[Collected data entries]
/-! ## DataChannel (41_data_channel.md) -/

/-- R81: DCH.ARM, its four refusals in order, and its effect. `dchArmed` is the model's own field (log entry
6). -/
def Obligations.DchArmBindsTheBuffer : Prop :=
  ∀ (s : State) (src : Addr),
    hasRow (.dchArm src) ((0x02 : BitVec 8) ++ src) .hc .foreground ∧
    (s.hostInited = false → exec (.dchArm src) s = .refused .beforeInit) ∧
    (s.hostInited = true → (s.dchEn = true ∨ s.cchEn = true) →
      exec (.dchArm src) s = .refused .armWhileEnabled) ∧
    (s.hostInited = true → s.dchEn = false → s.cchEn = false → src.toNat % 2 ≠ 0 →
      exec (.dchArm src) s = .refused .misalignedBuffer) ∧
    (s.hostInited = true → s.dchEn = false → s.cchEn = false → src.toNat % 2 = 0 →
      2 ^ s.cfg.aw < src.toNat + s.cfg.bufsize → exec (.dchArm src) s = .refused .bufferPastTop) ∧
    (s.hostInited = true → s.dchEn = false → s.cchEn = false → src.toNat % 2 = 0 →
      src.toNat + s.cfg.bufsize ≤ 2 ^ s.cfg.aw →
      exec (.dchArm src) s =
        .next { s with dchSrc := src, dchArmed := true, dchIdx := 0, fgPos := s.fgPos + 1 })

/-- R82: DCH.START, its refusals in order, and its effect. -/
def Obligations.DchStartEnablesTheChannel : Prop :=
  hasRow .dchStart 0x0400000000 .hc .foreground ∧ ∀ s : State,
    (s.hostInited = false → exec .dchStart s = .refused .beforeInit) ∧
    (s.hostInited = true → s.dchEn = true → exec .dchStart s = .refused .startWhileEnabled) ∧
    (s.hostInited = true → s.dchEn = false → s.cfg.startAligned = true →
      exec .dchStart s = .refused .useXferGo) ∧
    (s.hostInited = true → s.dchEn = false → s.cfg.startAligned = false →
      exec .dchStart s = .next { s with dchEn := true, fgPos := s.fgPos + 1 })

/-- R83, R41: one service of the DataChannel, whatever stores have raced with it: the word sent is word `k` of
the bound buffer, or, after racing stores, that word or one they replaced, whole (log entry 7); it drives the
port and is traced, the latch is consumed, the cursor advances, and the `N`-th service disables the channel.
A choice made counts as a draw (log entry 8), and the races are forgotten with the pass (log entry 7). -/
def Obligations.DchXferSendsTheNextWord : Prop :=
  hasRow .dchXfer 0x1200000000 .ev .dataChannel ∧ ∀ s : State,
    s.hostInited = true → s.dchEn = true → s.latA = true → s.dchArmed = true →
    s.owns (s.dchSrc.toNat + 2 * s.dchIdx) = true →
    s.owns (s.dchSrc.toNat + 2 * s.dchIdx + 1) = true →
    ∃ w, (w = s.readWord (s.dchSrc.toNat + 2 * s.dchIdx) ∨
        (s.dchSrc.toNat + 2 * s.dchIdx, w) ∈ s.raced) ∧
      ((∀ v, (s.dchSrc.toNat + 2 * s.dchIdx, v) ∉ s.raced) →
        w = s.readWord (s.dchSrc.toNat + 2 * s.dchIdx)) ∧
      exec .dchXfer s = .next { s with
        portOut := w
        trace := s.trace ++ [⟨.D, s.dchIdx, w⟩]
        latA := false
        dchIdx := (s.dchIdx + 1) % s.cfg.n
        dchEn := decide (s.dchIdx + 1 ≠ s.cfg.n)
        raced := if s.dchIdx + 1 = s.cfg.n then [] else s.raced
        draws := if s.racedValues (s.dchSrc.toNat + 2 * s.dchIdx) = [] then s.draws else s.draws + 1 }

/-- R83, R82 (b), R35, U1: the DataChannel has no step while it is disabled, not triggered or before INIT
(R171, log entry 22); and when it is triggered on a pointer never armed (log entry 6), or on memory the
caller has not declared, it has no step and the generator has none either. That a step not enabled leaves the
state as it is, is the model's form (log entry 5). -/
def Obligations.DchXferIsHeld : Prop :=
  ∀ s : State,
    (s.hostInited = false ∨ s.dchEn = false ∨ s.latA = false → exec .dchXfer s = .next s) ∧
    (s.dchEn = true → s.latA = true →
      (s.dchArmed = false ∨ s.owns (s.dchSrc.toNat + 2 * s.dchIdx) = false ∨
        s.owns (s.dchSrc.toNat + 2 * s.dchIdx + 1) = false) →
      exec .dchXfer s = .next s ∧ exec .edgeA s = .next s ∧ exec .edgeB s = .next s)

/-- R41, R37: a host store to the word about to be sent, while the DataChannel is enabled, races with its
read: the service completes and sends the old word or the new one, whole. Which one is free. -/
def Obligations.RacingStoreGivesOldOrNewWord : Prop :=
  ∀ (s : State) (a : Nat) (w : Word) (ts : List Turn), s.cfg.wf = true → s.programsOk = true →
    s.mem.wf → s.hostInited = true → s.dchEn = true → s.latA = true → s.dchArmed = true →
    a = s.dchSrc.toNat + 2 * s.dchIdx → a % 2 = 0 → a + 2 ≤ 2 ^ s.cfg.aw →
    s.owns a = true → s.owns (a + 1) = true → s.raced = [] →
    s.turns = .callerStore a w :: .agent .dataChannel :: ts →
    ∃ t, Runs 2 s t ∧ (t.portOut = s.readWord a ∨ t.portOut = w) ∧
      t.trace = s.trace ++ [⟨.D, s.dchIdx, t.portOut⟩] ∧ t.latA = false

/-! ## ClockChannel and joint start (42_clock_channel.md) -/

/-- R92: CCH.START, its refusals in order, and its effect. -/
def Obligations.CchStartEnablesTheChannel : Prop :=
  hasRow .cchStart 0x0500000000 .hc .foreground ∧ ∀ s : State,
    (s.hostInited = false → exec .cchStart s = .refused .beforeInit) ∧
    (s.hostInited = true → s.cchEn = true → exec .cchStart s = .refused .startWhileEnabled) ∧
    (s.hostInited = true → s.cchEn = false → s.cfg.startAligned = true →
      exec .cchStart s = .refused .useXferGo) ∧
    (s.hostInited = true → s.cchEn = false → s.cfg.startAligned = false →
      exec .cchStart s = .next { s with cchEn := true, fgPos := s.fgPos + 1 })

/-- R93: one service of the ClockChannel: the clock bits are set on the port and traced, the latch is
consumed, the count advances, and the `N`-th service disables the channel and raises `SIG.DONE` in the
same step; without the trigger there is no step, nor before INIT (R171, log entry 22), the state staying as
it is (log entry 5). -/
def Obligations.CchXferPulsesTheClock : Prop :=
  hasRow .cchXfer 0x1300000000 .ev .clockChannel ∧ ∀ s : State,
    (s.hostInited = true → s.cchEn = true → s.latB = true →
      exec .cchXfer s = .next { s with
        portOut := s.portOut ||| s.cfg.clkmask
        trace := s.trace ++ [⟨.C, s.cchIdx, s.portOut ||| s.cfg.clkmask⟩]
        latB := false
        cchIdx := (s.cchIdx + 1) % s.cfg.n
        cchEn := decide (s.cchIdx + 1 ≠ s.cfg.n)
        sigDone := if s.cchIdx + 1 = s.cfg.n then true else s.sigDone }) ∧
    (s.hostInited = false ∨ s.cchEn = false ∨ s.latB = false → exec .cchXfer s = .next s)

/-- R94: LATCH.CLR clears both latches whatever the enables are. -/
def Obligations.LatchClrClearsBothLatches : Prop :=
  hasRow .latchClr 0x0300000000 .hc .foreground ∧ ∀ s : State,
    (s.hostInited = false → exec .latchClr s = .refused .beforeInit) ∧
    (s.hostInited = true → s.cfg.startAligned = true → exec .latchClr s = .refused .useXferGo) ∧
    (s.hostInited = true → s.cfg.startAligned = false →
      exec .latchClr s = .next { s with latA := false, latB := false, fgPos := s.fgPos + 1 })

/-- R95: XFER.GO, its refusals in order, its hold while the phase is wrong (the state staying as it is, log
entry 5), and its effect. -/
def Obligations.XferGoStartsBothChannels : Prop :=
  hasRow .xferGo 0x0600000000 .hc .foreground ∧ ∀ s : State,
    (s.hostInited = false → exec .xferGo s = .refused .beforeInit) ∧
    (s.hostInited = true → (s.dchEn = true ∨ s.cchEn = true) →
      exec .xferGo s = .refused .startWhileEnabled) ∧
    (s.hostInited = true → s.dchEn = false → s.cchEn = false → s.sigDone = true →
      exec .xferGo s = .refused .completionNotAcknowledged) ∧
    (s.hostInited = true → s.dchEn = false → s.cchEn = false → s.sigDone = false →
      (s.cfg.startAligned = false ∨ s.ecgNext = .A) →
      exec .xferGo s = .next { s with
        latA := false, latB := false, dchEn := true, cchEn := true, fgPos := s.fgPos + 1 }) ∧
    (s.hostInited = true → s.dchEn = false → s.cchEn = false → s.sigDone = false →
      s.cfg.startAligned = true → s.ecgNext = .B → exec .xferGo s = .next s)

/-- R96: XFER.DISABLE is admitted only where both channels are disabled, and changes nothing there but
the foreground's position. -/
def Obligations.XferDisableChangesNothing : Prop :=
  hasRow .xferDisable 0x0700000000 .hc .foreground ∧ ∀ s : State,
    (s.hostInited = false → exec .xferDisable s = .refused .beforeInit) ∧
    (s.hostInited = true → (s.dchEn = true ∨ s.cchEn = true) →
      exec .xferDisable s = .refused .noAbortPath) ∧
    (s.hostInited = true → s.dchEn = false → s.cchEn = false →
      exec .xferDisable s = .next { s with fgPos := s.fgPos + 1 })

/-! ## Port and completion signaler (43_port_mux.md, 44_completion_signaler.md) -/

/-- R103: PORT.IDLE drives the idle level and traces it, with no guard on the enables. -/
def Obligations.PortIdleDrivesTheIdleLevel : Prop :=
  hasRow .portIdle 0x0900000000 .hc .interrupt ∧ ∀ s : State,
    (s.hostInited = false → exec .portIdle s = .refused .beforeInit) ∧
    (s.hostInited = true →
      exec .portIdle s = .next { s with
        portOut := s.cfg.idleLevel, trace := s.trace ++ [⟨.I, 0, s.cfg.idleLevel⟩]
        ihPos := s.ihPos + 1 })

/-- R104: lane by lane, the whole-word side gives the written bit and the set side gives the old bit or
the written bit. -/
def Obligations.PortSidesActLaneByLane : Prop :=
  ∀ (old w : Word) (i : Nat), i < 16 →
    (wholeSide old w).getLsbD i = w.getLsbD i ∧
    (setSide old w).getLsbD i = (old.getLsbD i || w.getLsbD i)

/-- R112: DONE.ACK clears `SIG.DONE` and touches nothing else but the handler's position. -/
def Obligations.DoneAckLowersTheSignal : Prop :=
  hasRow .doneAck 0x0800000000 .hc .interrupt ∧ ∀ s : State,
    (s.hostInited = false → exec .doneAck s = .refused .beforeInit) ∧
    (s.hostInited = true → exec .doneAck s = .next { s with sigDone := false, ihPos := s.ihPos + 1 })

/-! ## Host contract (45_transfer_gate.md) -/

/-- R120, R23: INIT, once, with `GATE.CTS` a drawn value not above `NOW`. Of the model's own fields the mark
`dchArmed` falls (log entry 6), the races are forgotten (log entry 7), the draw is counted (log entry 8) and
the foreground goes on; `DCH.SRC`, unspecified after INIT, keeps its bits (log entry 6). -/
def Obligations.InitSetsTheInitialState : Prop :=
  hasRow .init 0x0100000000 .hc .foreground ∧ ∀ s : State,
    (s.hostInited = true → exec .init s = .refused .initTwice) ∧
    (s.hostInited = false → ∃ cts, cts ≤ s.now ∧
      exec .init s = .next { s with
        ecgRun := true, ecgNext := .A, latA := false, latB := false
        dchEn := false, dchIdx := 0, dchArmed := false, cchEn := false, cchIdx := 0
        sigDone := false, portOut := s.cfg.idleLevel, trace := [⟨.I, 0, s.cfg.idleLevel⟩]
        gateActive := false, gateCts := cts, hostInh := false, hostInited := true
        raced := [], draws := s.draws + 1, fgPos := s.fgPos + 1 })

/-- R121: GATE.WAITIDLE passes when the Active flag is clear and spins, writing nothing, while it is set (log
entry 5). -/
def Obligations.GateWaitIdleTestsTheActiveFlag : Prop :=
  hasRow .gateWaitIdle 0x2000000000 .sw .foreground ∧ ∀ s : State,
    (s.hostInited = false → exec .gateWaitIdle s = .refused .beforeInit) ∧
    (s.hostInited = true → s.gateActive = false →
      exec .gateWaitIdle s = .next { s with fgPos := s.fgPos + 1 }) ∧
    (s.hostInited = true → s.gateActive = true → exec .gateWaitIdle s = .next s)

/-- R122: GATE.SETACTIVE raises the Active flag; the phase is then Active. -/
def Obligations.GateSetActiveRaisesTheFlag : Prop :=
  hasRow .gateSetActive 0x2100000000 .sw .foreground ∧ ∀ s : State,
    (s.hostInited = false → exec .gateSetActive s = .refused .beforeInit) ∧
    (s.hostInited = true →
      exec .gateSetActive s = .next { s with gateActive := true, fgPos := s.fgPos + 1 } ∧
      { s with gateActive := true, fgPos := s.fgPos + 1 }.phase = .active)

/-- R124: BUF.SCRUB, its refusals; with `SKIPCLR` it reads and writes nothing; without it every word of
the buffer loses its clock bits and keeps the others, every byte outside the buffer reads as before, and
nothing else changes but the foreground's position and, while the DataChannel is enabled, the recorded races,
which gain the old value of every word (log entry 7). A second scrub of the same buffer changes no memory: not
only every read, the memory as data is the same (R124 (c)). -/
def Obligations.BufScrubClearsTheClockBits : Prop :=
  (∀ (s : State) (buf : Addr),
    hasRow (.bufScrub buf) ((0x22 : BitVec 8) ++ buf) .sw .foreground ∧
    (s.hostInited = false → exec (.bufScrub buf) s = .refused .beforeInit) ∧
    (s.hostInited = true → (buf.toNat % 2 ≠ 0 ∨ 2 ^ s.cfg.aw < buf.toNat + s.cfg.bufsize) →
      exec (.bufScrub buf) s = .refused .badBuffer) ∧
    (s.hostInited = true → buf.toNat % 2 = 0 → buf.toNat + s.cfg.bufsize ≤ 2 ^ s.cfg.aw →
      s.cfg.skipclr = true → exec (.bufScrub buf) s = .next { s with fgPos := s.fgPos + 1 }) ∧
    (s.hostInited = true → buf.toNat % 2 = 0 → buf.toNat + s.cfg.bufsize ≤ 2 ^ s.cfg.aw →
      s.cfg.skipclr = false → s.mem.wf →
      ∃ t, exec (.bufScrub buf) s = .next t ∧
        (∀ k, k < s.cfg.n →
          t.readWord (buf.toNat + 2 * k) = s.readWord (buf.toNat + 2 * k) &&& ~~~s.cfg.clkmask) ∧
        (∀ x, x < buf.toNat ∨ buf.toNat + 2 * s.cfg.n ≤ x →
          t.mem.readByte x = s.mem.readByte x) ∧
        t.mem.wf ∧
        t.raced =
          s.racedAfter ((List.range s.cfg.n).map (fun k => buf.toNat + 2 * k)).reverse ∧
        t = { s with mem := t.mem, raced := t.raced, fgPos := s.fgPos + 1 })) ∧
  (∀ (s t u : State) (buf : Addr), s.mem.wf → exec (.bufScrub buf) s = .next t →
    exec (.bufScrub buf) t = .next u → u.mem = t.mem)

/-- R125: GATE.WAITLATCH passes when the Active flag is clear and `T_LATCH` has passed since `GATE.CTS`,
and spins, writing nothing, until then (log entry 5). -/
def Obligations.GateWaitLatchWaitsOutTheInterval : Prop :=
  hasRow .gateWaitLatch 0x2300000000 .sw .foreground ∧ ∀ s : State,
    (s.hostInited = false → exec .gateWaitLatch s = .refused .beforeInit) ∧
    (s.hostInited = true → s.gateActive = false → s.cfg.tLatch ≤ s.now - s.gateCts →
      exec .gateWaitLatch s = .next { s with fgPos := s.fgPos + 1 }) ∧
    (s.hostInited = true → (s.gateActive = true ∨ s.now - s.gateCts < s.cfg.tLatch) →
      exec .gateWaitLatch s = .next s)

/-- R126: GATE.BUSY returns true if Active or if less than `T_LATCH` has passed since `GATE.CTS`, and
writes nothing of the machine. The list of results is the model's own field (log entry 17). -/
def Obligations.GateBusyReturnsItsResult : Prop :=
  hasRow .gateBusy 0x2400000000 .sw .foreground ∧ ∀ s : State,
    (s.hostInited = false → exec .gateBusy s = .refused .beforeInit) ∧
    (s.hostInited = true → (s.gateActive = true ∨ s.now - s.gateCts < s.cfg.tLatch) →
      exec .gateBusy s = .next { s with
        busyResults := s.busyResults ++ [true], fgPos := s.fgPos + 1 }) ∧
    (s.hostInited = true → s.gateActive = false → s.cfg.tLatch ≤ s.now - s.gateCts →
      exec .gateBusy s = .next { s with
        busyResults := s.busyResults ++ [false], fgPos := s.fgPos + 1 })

EXERCISE OBJECTIVE:
Copy out the range of lines above starting at the line with "exec .latchClr s = .next" and ending at the line with "exec .xferGo s = .refused .completionNotAcknowledged)", exactly and including both.

RESPONSE TO THE EXERCISE:
      exec .latchClr s = .next { s with latA := false, latB := false, fgPos := s.fgPos + 1 })

/-- R95: XFER.GO, its refusals in order, its hold while the phase is wrong (the state staying as it is, log
entry 5), and its effect. -/
def Obligations.XferGoStartsBothChannels : Prop :=
  hasRow .xferGo 0x0600000000 .hc .foreground ∧ ∀ s : State,
    (s.hostInited = false → exec .xferGo s = .refused .beforeInit) ∧
    (s.hostInited = true → (s.dchEn = true ∨ s.cchEn = true) →
      exec .xferGo s = .refused .startWhileEnabled) ∧
    (s.hostInited = true → s.dchEn = false → s.cchEn = false → s.sigDone = true →
      exec .xferGo s = .refused .completionNotAcknowledged) ∧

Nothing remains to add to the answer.